Work to be completed:
Using the entries that follow, write out the line containing "winValid := true", the line containing "sample rate 0, ends", and every line between them, exactly and nothing else.

Data items:
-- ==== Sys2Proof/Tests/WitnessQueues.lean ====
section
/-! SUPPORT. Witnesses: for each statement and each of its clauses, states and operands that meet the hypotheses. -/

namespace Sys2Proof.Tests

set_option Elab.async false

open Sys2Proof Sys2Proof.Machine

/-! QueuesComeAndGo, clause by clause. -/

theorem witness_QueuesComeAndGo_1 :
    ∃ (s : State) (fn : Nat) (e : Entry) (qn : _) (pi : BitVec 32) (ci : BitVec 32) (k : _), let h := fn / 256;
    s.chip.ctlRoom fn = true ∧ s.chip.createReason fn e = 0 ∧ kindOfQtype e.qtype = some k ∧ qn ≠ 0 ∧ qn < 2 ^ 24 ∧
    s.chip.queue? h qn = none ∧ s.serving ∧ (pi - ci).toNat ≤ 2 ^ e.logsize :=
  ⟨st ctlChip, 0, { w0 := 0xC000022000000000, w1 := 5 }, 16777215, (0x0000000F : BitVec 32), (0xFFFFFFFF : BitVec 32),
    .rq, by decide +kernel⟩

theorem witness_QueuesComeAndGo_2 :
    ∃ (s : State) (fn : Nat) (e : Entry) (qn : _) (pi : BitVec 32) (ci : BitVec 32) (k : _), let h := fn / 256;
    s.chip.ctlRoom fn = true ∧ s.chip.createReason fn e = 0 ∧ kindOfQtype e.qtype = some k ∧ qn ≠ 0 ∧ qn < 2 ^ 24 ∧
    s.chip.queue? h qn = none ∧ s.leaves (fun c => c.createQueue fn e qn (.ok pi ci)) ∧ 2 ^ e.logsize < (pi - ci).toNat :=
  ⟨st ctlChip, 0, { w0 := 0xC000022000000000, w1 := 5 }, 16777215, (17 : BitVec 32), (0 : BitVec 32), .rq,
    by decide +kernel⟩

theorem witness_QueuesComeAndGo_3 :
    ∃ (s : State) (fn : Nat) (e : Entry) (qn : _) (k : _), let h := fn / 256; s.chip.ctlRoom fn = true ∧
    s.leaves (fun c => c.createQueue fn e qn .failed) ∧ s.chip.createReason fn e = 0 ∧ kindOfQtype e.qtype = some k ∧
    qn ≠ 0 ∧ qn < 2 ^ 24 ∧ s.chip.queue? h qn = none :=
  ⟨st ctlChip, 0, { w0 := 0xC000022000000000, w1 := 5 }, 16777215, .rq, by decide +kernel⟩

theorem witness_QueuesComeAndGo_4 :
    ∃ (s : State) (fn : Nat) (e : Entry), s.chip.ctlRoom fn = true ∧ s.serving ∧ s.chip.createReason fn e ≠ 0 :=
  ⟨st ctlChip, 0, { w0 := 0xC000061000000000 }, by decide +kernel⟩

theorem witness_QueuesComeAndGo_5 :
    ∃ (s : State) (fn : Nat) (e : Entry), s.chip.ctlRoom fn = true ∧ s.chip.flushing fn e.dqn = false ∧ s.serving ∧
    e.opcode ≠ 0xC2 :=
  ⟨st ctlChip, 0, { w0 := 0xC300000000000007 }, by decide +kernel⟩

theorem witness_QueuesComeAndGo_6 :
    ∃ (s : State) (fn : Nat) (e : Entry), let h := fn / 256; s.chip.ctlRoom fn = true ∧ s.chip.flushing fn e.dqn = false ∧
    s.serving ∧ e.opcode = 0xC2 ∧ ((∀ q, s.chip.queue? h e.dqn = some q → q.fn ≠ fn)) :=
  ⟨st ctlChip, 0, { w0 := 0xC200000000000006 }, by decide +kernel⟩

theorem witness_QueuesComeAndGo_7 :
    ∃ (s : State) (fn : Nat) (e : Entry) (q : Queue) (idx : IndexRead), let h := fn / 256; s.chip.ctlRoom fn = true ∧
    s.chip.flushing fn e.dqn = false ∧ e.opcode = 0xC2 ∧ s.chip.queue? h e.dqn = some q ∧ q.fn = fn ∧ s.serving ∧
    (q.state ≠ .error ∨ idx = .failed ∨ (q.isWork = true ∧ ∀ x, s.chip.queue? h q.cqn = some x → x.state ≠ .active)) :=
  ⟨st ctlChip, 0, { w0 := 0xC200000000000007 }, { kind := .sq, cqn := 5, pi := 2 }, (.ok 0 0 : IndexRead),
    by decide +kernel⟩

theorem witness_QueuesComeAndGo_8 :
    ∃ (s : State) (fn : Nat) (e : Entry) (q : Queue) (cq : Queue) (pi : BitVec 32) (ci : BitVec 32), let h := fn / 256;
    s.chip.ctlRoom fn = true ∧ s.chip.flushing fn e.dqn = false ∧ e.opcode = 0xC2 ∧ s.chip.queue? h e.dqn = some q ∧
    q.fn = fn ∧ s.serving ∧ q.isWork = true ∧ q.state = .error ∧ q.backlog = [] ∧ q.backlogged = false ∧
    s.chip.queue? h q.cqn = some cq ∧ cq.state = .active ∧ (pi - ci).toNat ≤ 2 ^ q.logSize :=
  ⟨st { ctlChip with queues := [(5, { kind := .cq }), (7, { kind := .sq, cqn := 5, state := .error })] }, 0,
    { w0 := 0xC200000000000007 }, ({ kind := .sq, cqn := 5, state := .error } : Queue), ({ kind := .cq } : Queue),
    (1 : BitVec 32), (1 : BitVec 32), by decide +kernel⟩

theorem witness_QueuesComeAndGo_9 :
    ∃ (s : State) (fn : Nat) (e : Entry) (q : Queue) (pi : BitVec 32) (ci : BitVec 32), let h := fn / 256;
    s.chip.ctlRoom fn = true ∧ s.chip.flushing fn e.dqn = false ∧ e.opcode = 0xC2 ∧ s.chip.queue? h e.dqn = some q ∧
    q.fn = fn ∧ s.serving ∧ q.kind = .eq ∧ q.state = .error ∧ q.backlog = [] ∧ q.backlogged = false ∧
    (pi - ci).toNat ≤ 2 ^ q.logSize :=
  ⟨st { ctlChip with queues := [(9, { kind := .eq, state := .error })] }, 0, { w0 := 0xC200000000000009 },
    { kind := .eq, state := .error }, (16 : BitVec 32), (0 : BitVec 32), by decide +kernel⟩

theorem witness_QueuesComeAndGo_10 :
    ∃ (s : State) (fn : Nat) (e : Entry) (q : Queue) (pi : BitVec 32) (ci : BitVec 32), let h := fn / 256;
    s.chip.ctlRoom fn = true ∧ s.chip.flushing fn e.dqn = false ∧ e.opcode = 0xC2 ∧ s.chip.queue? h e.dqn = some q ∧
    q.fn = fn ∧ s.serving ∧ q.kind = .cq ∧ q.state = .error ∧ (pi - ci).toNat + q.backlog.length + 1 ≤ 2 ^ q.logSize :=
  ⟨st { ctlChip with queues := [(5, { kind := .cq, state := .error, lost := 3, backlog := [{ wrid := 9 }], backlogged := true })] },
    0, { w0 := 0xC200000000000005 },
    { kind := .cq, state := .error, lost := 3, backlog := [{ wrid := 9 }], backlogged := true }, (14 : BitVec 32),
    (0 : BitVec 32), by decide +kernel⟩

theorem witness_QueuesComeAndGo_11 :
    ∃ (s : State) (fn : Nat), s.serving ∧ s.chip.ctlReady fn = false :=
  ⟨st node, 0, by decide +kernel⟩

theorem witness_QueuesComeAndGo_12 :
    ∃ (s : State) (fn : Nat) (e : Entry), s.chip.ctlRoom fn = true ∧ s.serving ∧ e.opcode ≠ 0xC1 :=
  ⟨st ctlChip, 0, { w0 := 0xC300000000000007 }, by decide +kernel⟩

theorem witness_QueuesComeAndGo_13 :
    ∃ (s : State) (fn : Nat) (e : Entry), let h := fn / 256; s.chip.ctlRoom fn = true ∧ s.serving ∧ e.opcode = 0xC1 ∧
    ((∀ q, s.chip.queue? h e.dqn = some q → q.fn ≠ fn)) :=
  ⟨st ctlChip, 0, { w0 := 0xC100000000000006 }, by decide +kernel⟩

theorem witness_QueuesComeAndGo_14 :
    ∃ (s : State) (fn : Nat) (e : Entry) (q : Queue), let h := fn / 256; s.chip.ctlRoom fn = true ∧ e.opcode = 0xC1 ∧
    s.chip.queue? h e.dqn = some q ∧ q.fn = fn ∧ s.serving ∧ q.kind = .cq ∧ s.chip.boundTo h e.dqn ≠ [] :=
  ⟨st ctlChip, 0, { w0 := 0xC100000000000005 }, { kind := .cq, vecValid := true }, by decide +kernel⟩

* * *

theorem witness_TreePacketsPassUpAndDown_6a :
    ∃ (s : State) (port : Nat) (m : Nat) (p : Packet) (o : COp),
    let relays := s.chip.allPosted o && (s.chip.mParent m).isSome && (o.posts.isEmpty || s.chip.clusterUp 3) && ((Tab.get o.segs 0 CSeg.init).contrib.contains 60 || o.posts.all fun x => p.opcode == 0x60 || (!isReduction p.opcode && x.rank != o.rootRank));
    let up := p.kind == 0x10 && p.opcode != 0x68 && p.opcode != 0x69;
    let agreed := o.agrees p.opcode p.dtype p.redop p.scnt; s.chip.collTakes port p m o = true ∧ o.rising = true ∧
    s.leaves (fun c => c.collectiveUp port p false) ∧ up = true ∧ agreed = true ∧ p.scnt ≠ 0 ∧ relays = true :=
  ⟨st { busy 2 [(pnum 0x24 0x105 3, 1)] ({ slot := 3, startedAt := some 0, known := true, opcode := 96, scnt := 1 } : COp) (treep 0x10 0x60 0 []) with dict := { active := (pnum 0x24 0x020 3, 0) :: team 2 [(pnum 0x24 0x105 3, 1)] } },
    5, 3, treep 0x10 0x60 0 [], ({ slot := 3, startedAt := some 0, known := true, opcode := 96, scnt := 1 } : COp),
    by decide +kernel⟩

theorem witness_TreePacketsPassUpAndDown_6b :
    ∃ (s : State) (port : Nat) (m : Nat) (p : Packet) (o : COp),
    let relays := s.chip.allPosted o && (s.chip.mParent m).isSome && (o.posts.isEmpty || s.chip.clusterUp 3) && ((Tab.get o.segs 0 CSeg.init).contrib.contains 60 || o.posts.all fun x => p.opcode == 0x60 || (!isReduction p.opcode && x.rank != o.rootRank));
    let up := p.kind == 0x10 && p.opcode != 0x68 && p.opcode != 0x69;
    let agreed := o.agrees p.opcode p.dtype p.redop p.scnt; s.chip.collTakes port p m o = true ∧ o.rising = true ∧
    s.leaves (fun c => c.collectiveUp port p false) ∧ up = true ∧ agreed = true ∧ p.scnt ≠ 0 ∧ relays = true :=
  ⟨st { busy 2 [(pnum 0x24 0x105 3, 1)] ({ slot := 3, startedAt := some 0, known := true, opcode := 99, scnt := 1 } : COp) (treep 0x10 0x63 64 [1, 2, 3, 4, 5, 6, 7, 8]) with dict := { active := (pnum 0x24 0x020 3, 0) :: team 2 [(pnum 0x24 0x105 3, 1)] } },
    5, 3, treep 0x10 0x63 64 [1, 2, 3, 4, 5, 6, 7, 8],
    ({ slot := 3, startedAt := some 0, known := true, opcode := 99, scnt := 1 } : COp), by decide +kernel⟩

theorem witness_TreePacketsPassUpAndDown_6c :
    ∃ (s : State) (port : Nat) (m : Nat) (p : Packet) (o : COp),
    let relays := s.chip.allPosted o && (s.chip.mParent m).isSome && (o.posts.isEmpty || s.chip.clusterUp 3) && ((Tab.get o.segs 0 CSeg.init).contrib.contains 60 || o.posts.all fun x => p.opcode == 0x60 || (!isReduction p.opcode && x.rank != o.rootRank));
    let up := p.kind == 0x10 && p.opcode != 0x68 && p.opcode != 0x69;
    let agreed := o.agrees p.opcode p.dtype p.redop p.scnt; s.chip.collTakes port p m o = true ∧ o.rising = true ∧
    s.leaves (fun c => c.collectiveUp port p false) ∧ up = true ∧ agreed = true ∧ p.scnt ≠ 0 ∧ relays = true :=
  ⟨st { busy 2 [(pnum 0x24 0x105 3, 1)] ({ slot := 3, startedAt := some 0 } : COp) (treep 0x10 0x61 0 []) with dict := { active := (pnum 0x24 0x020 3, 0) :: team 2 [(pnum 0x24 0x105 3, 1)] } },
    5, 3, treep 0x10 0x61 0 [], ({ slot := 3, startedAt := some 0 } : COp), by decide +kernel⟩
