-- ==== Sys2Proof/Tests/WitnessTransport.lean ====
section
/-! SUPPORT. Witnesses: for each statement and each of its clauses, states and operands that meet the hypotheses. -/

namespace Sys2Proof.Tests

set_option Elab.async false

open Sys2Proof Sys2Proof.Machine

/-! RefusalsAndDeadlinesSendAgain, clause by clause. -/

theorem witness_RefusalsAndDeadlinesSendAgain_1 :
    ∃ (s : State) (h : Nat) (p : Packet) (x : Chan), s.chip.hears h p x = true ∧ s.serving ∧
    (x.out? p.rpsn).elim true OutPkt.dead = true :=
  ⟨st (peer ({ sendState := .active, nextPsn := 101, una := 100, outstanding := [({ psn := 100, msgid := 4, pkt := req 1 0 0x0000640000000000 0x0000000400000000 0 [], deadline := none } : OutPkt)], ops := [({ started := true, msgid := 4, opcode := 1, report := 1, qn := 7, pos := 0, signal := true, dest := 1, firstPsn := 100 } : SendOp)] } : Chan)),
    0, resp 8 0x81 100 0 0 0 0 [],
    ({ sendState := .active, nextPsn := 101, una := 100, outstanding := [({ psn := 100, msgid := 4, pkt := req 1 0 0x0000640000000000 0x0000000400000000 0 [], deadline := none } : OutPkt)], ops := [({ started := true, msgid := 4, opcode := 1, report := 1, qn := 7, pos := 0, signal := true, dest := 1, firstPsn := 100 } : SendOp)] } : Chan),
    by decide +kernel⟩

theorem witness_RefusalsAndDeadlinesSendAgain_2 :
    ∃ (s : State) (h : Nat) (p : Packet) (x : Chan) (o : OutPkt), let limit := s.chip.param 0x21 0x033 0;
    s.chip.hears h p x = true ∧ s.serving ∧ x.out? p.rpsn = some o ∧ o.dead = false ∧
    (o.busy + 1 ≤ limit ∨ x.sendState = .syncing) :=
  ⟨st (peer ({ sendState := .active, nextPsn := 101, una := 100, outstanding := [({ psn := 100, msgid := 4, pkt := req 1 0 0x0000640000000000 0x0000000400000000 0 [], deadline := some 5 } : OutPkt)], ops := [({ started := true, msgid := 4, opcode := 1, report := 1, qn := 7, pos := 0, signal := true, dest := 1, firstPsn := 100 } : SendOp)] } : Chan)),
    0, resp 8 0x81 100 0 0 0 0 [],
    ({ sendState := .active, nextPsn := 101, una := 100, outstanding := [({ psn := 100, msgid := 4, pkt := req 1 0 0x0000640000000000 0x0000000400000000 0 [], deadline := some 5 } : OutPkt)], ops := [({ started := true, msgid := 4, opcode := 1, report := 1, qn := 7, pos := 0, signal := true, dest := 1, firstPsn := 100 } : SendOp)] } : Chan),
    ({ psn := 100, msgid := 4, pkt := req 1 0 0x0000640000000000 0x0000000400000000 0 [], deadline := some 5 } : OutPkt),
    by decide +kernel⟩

---

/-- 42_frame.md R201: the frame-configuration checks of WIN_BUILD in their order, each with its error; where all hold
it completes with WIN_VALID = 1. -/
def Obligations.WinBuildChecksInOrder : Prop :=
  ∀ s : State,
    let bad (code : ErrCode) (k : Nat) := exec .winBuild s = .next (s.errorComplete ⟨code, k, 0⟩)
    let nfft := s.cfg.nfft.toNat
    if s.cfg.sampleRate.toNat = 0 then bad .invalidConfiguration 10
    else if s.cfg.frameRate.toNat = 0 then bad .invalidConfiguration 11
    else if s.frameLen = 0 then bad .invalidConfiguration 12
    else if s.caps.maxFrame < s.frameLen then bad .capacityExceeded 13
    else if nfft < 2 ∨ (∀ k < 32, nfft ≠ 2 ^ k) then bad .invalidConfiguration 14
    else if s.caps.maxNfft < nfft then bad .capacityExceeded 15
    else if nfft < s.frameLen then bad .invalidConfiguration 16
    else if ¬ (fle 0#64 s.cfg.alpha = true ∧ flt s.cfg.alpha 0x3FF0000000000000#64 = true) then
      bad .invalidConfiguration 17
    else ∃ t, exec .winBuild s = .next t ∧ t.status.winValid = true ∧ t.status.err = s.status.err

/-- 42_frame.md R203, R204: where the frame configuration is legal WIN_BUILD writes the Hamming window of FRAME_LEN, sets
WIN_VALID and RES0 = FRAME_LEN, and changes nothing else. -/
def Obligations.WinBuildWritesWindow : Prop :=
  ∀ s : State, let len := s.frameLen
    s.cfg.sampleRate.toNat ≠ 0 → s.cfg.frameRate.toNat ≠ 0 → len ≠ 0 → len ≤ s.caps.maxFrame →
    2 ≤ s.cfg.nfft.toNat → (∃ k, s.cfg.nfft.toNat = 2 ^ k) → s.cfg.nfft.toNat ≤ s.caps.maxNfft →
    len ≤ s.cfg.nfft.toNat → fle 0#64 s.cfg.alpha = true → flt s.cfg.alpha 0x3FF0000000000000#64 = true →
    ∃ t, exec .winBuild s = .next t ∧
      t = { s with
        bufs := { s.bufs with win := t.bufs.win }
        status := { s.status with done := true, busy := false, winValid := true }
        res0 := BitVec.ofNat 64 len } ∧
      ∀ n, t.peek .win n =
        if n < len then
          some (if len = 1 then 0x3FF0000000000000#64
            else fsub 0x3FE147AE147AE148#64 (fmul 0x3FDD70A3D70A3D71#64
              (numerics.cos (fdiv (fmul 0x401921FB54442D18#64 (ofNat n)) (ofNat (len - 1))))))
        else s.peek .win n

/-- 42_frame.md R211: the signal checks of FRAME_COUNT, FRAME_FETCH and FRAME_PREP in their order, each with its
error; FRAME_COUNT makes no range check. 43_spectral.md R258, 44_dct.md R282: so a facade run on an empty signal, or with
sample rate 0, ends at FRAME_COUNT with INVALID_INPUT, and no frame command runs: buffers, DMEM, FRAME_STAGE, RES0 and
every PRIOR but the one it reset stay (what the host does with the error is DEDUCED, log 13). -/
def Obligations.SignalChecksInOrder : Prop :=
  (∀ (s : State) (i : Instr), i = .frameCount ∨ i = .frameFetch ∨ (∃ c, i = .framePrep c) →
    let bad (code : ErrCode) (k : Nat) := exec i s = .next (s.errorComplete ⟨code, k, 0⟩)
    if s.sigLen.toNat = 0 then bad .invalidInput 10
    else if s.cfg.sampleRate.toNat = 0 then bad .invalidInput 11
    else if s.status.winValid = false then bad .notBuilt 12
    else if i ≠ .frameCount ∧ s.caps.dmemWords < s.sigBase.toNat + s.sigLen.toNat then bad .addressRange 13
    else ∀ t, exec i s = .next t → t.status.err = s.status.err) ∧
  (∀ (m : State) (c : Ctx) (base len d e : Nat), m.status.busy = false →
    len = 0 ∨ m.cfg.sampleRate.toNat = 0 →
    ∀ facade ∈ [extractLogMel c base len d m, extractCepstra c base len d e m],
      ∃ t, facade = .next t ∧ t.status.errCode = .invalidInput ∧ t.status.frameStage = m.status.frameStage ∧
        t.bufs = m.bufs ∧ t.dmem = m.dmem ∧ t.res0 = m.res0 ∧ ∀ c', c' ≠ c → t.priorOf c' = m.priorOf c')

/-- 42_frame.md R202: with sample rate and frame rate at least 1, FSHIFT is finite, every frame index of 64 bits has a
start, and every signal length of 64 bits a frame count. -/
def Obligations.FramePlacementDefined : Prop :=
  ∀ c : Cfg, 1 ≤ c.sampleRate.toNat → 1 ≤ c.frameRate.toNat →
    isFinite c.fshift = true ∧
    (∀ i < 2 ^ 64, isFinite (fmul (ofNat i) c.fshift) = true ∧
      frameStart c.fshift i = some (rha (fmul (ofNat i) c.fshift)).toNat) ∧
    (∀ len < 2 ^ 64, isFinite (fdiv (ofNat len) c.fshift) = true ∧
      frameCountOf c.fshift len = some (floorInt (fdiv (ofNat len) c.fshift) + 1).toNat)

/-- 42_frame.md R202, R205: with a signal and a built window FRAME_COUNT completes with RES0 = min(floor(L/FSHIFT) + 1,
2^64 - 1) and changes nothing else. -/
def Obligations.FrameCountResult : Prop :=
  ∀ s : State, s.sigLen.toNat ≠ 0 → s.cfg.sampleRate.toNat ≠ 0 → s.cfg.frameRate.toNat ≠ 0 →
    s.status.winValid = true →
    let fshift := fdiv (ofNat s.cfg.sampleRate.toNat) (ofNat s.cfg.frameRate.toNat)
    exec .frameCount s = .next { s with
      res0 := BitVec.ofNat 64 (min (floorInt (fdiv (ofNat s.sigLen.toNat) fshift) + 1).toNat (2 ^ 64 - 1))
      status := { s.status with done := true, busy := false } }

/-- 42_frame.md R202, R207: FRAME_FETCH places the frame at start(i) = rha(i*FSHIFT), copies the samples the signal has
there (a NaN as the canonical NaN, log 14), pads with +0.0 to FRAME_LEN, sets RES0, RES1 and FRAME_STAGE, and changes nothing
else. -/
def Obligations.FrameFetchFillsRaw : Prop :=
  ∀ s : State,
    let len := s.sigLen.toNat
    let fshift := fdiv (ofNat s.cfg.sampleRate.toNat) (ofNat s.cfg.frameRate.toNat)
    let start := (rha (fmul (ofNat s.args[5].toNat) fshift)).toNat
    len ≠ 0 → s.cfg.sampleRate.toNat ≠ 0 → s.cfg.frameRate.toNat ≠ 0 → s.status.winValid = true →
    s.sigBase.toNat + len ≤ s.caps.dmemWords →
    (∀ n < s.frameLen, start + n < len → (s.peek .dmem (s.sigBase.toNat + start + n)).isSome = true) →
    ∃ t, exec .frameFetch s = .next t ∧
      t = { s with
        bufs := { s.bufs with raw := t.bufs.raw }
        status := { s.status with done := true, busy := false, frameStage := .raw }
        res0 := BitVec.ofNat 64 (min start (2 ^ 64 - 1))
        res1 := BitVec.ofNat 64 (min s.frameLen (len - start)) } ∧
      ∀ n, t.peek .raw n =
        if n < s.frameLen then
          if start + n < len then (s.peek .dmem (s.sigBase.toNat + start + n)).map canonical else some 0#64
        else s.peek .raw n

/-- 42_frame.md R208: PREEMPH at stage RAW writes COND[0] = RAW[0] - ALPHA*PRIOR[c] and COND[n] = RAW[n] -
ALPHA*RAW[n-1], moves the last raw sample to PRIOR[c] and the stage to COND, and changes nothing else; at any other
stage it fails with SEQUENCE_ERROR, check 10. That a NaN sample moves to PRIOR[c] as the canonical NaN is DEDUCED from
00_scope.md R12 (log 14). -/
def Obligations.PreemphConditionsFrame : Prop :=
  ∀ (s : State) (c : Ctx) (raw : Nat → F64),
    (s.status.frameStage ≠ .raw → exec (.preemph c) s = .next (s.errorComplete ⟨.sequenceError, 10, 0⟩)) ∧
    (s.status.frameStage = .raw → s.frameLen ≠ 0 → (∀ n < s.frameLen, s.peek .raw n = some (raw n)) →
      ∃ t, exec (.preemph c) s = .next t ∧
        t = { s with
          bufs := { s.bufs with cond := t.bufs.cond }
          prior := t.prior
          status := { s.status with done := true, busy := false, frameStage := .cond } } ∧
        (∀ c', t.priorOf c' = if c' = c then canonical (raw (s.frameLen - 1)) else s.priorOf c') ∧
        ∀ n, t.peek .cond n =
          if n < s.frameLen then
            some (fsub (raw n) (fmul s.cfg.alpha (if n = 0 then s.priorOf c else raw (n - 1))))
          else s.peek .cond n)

Response area:
        status := { s.status with done := true, busy := false, winValid := true }
        res0 := BitVec.ofNat 64 len } ∧
      ∀ n, t.peek .win n =
        if n < len then
          some (if len = 1 then 0x3FF0000000000000#64
            else fsub 0x3FE147AE147AE148#64 (fmul 0x3FDD70A3D70A3D71#64
              (numerics.cos (fdiv (fmul 0x401921FB54442D18#64 (ofNat n)) (ofNat (len - 1))))))
        else s.peek .win n

/-- 42_frame.md R211: the signal checks of FRAME_COUNT, FRAME_FETCH and FRAME_PREP in their order, each with its
error; FRAME_COUNT makes no range check. 43_spectral.md R258, 44_dct.md R282: so a facade run on an empty signal, or with
sample rate 0, ends at FRAME_COUNT with INVALID_INPUT, and no frame command runs: buffers, DMEM, FRAME_STAGE, RES0 and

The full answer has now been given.